Learning to Solve the Min-Max Mixed-Shelves Picker-Routing Problem via Hierarchical and Parallel Decoding
Laurin Luttmann, Lin Xie
TL;DR
This work tackles the min-max Mixed-Shelves Picker Routing Problem (MSPRP) in warehouse settings, where multiple pickers must fulfill demands while balancing workloads. It introduces MAHAM, a Multi-Agent Hierarchical Attention Model that combines a Problem Encoder, an Agent Context Encoder, and parallel hierarchical decoders to generate coordinated joint actions, with a Sequential Action Selection mechanism to avoid conflicts; training uses a self-improvement objective and a sparse reward $R(\bm{a},x) = - \max_{m \in \mathcal{M}} dist(\tau^m_{1:T})$. MAHAM achieves state-of-the-art solution quality and inference speed, especially on large-scale and out-of-distribution instances, and demonstrates competitive performance against exact solvers on small cases.
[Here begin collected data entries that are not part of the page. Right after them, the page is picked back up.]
/-- R34: no pending record of the source was allocated after the newest one. -/
theorem serial_le_newestPending {s : State} {src : Source} {r : EventRecord} (h : s.newestPending src = some r) :
    ∀ x ∈ s.pendingRecords, x.source = src → x.serial ≤ r.serial := by
  rw [newestPending_eq] at h
  generalize s.pendingRecords = l at h ⊢
  induction l with
  | nil => simp
  | cons y l ih =>
    rw [List.foldl_cons] at h
    by_cases source : y.source = src
    · rw [newerOf_none source] at h
      obtain ⟨q, found, first, others⟩ := foldl_newerOf_some src l y
      cases h.symm.trans found
      exact List.forall_mem_cons.mpr ⟨fun _ => first, others⟩
    · rw [newerOf, if_neg source] at h
      exact List.forall_mem_cons.mpr ⟨fun source' => absurd source' source, ih h⟩

/-! ## Steps 1 to 4 (R33, R34; O10) -/

/-- The source is enabled and neither under PURGE nor under a CLEAR walk: the arrival is considered (R33). -/
structure Considered (s : State) (src : Source) : Prop where
  enabled : (s.entry src).enable = true
  noPurge : s.underPurge src = false
  noClear : s.clearing = false

theorem resolve_disabled {s : State} {a : Arrival} (off : (s.entry a.source).enable = false) :
    s.resolve a = (s, .ignored) := by
  simp [State.resolve, off]

theorem resolve_discarded {s : State} {a : Arrival} (on : (s.entry a.source).enable = true)
    (walk : s.underPurge a.source = true ∨ s.clearing = true) : s.resolve a = (s, .discarded) := by
  unfold State.resolve
  simp only [on, Bool.not_true, Bool.false_eq_true, if_false]
  split
  · rfl
  · next noPurge => rw [if_pos (walk.resolve_left noPurge)]

theorem resolve_count {s : State} {a : Arrival} {r : EventRecord} (h : Considered s a.source)
    (mode : (s.entry a.source).coalesceMode = .count) (newest : s.newestPending a.source = some r) :
    s.resolve a = (s.changePending r.slot (·.mergeCount), .merged) := by
  simp [State.resolve, h.enabled, h.noPurge, h.noClear, mode, newest]

theorem resolve_latest {s : State} {a : Arrival} {r : EventRecord} (h : Considered s a.source)
    (mode : (s.entry a.source).coalesceMode = .latest) (newest : s.newestPending a.source = some r) :
    s.resolve a = (s.changePending r.slot (·.mergeLatest s.timebase.tick a.payload), .merged) := by
  simp [State.resolve, h.enabled, h.noPurge, h.noClear, mode, newest]

/-- Without a merge, steps 5 and 6 decide. -/
theorem resolve_unmerged {s : State} {a : Arrival} (h : Considered s a.source)
    (unmerged : (s.entry a.source).coalesceMode = .never ∨ s.newestPending a.source = none) :
    s.resolve a = s.allocateOrOverflow a := by
  obtain never | none := unmerged
  · simp [State.resolve, h.enabled, h.noPurge, h.noClear, never]
  · cases mode : (s.entry a.source).coalesceMode <;>
      simp [State.resolve, h.enabled, h.noPurge, h.noClear, mode, none]

/-- Settles O10: steps 1 to 4 one by one. -/
theorem arrivalNotConsideredOrMerged : Obligations.ArrivalNotConsideredOrMerged := by
  unfold Obligations.ArrivalNotConsideredOrMerged
  refine ⟨fun s a => ⟨resolve_disabled, resolve_discarded⟩, fun s a r _ on noPurge noClear newest => ?_⟩
  have considered : Considered s a.source := ⟨on, noPurge, noClear⟩
  obtain ⟨mem, source⟩ := mem_of_newestPending newest
  refine ⟨⟨mem, source, serial_le_newestPending newest⟩, fun count => ?_, fun latest => ?_⟩
  · exact resolve_count considered (by simp [Entry.coalesceMode, count]) newest
  · exact resolve_latest considered (by simp [Entry.coalesceMode, latest]) newest

/-! ## Step 5 (R35; O11) -/

theorem allocateOrOverflow_room {s : State} {a : Arrival} {k : Slot} (room : s.hasRoom a.source = true)
    (free : s.freeSlot = some k) : s.allocateOrOverflow a = s.place a k := by
  rw [State.allocateOrOverflow, if_pos room, free]

/-- R14: the first number from the counter on that is free. -/
theorem freshSeq_eq {s : State} {src : Source} {j : Nat} (lt : j < 256)
    (free : ∀ r ∈ s.allocated, ¬(r.source = src ∧ r.seq = s.pool.nextSeq[src] + BitVec.ofNat 8 j))
    (taken : ∀ i < j, ∃ r ∈ s.allocated, r.source = src ∧ r.seq = s.pool.nextSeq[src] + BitVec.ofNat 8 i) :
    s.freshSeq src = s.pool.nextSeq[src] + BitVec.ofNat 8 j := by
  have found : (List.range 256).find? (fun k => s.allocated.all fun r =>
      !(r.source == src && r.seq == s.pool.nextSeq[src] + BitVec.ofNat 8 k)) = some j := by
    refine List.find?_range_eq_some.mpr ⟨?_, List.mem_range.mpr lt, fun i hi => ?_⟩
    · simpa [Decidable.imp_iff_not_or] using free
    · simpa [Decidable.imp_iff_not_or] using taken i hi
  rw [State.freshSeq, found]
  rfl

/-- Step 5's placing tests, passed (R35). -/
theorem place_agents {s : State} {a : Arrival} {set : BitVec 4} (k : Slot)
    (route : (s.entry a.source).route = .agents set) : s.place a k = (s.allocatePending a k none, .allocated) := by
  rw [State.place, route]
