/-! TMD -/
abbrev TMD.CTL_FLUSH_TO : Fld := ⟨.tmd, 0, 7, 0⟩
abbrev TMD.DEAD0 : Fld := ⟨.tmd, 1, 31, 0⟩
abbrev TMD.DEAD1_DEAD : Fld := ⟨.tmd, 2, 15, 0⟩
abbrev TMD.NODE_IDX_AUTO_INC : Fld := ⟨.tmd, 4, 31, 31⟩
abbrev TMD.NODE_IDX_LEVEL : Fld := ⟨.tmd, 4, 30, 29⟩
abbrev TMD.NODE_IDX_TREE : Fld := ⟨.tmd, 4, 28, 23⟩
abbrev TMD.NODE_IDX_INDEX : Fld := ⟨.tmd, 4, 22, 10⟩
abbrev TMD.NODE_IDX_WORD : Fld := ⟨.tmd, 4, 2, 0⟩
abbrev TMD.NODE_DATA : Fld := ⟨.tmd, 5, 31, 0⟩
abbrev TMD.ENQ_CNT : Fld := ⟨.tmd, 16, 31, 0⟩
abbrev TMD.DEQ_CNT : Fld := ⟨.tmd, 17, 31, 0⟩
abbrev TMD.TAIL_DROP_CNT : Fld := ⟨.tmd, 18, 31, 0⟩
abbrev TMD.NOQ_CNT : Fld := ⟨.tmd, 19, 31, 0⟩
abbrev TMD.DEAD_DROP_CNT : Fld := ⟨.tmd, 20, 31, 0⟩
abbrev TMD.NOFRAG_RET_CNT : Fld := ⟨.tmd, 21, 31, 0⟩
abbrev TMD.RDERR_CNT : Fld := ⟨.tmd, 22, 31, 0⟩

/-! TMU -/
abbrev TMU.PORT_SEL_PORT : Fld := ⟨.tmu, 0, 4, 0⟩
abbrev TMU.GCL_IDX_AUTO_INC : Fld := ⟨.tmu, 10, 31, 31⟩
abbrev TMU.GCL_IDX_BANK : Fld := ⟨.tmu, 10, 9, 9⟩
abbrev TMU.GCL_IDX_ENTRY : Fld := ⟨.tmu, 10, 8, 1⟩
abbrev TMU.GCL_IDX_WORD : Fld := ⟨.tmu, 10, 0, 0⟩
abbrev TMU.GCL_DATA : Fld := ⟨.tmu, 11, 31, 0⟩
abbrev TMU.NODE_IDX_AUTO_INC : Fld := ⟨.tmu, 12, 31, 31⟩
abbrev TMU.NODE_IDX_LEVEL : Fld := ⟨.tmu, 12, 30, 30⟩
abbrev TMU.NODE_IDX_PORT : Fld := ⟨.tmu, 12, 29, 25⟩
abbrev TMU.NODE_IDX_INDEX : Fld := ⟨.tmu, 12, 24, 18⟩
abbrev TMU.NODE_IDX_WORD : Fld := ⟨.tmu, 12, 2, 0⟩
abbrev TMU.NODE_DATA : Fld := ⟨.tmu, 13, 31, 0⟩
abbrev TMU.ENQ_CNT : Fld := ⟨.tmu, 16, 31, 0⟩
abbrev TMU.TX_CNT : Fld := ⟨.tmu, 17, 31, 0⟩
abbrev TMU.TAIL_DROP_CNT : Fld := ⟨.tmu, 18, 31, 0⟩
abbrev TMU.NOQ_CNT : Fld := ⟨.tmu, 19, 31, 0⟩
abbrev TMU.OVERSIZE_CNT : Fld := ⟨.tmu, 20, 31, 0⟩
abbrev TMU.DOWN_DROP_CNT : Fld := ⟨.tmu, 21, 31, 0⟩
abbrev TMU.STBY_DROP_CNT : Fld := ⟨.tmu, 22, 31, 0⟩
abbrev TMU.CT_CNT : Fld := ⟨.tmu, 23, 31, 0⟩
abbrev TMU.CT_STORE_CNT : Fld := ⟨.tmu, 24, 31, 0⟩
abbrev TMU.PREEMPT_CNT : Fld := ⟨.tmu, 25, 31, 0⟩
abbrev TMU.GATE_HOLD_CNT : Fld := ⟨.tmu, 26, 31, 0⟩
abbrev TMU.CFG_RDERR_CNT_CFG_CHANGE_CNT : Fld := ⟨.tmu, 27, 31, 16⟩
abbrev TMU.CFG_RDERR_CNT_RDERR_CNT : Fld := ⟨.tmu, 27, 15, 0⟩

/-! TMU port -/
abbrev TMUPORT.PORT_CFG_CRL_CLASS : Fld := ⟨.tmuPort, 1, 31, 29⟩
abbrev TMUPORT.PORT_CFG_SYS_CLASS : Fld := ⟨.tmuPort, 1, 28, 26⟩
abbrev TMUPORT.PORT_CFG_CT_EN : Fld := ⟨.tmuPort, 1, 0, 0⟩
abbrev TMUPORT.GATE_CTL_CHANGE : Fld := ⟨.tmuPort, 2, 31, 31⟩
abbrev TMUPORT.GATE_CTL_ERR : Fld := ⟨.tmuPort, 2, 30, 30⟩
abbrev TMUPORT.GATE_CTL_PENDING : Fld := ⟨.tmuPort, 2, 29, 29⟩
abbrev TMUPORT.GATE_CTL_EN : Fld := ⟨.tmuPort, 2, 28, 28⟩
abbrev TMUPORT.GATE_CTL_ADMIN_LEN : Fld := ⟨.tmuPort, 2, 24, 16⟩
abbrev TMUPORT.GATE_CTL_ADMIN_STATES : Fld := ⟨.tmuPort, 2, 7, 0⟩
abbrev TMUPORT.ADMIN_BASE_NS_NS : Fld := ⟨.tmuPort, 3, 29, 0⟩
abbrev TMUPORT.ADMIN_BASE_SEC : Fld := ⟨.tmuPort, 4, 31, 0⟩
abbrev TMUPORT.ADMIN_BASE_SEC_HI_SEC_HI : Fld := ⟨.tmuPort, 5, 15, 0⟩
abbrev TMUPORT.ADMIN_CYCLE : Fld := ⟨.tmuPort, 6, 31, 0⟩
abbrev TMUPORT.CYCLE_EXT : Fld := ⟨.tmuPort, 7, 31, 0⟩
abbrev TMUPORT.OPER_STS_OPER_BANK : Fld := ⟨.tmuPort, 8, 31, 31⟩
abbrev TMUPORT.OPER_STS_OPER_LEN : Fld := ⟨.tmuPort, 8, 30, 22⟩
abbrev TMUPORT.OPER_STS_STATES : Fld := ⟨.tmuPort, 8, 7, 0⟩

/-! TMD/TMU scheduling node -/
abbrev NODE.VALID : Fld := ⟨.node, 0, 31, 31⟩
abbrev NODE.STRICT : Fld := ⟨.node, 0, 30, 30⟩
abbrev NODE.NOFRAG : Fld := ⟨.node, 0, 29, 29⟩
abbrev NODE.MCAST : Fld := ⟨.node, 0, 28, 28⟩
abbrev NODE.MQ : Fld := ⟨.node, 0, 27, 22⟩
abbrev NODE.PID_HI : Fld := ⟨.node, 0, 21, 18⟩
abbrev NODE.TERM : Fld := ⟨.node, 0, 17, 9⟩
abbrev NODE.CLASS : Fld := ⟨.node, 0, 8, 6⟩
abbrev NODE.WEIGHT : Fld := ⟨.node, 1, 15, 0⟩
abbrev NODE.RATE : Fld := ⟨.node, 2, 31, 0⟩
abbrev NODE.BURST : Fld := ⟨.node, 3, 23, 0⟩
abbrev NODE.TOKENS : Fld := ⟨.node, 4, 31, 0⟩
abbrev NODE.QLIM : Fld := ⟨.node, 5, 23, 0⟩
abbrev NODE.DEPTH : Fld := ⟨.node, 6, 23, 0⟩
abbrev NODE.DROP_CNT : Fld := ⟨.node, 7, 31, 0⟩

/-! TMD/TMU class node -/
abbrev NODEC.MAXLEN : Fld := ⟨.nodeC, 0, 13, 0⟩

/-! TMU gate control list entry -/
abbrev GCL.STATES : Fld := ⟨.gcl, 0, 7, 0⟩
abbrev GCL.INTERVAL : Fld := ⟨.gcl, 1, 31, 0⟩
The approach offers scalable, fast, and coordinated multi-agent optimization for real-world warehouse operations and paves the way for future integration with dynamic demand and hybrid optimization methods.
Abstract
The Mixed-Shelves Picker Routing Problem (MSPRP) is a fundamental challenge in warehouse logistics, where pickers must navigate a mixed-shelves environment to retrieve SKUs efficiently. Traditional heuristics and optimization-based approaches struggle with scalability, while recent machine learning methods often rely on sequential decision-making, leading to high solution latency and suboptimal agent coordination. In this work, we propose a novel hierarchical and parallel decoding approach for solving the min-max variant of the MSPRP via multi-agent reinforcement learning. While our approach generates a joint distribution over agent actions, allowing for fast decoding and effective picker coordination, our method introduces a sequential action selection to avoid conflicts in the multi-dimensional action space. Experiments show state-of-the-art performance in both solution quality and inference speed, particularly for large-scale and out-of-distribution instances. Our code is publicly available at http://github.com/LTluttmann/marl4msprp.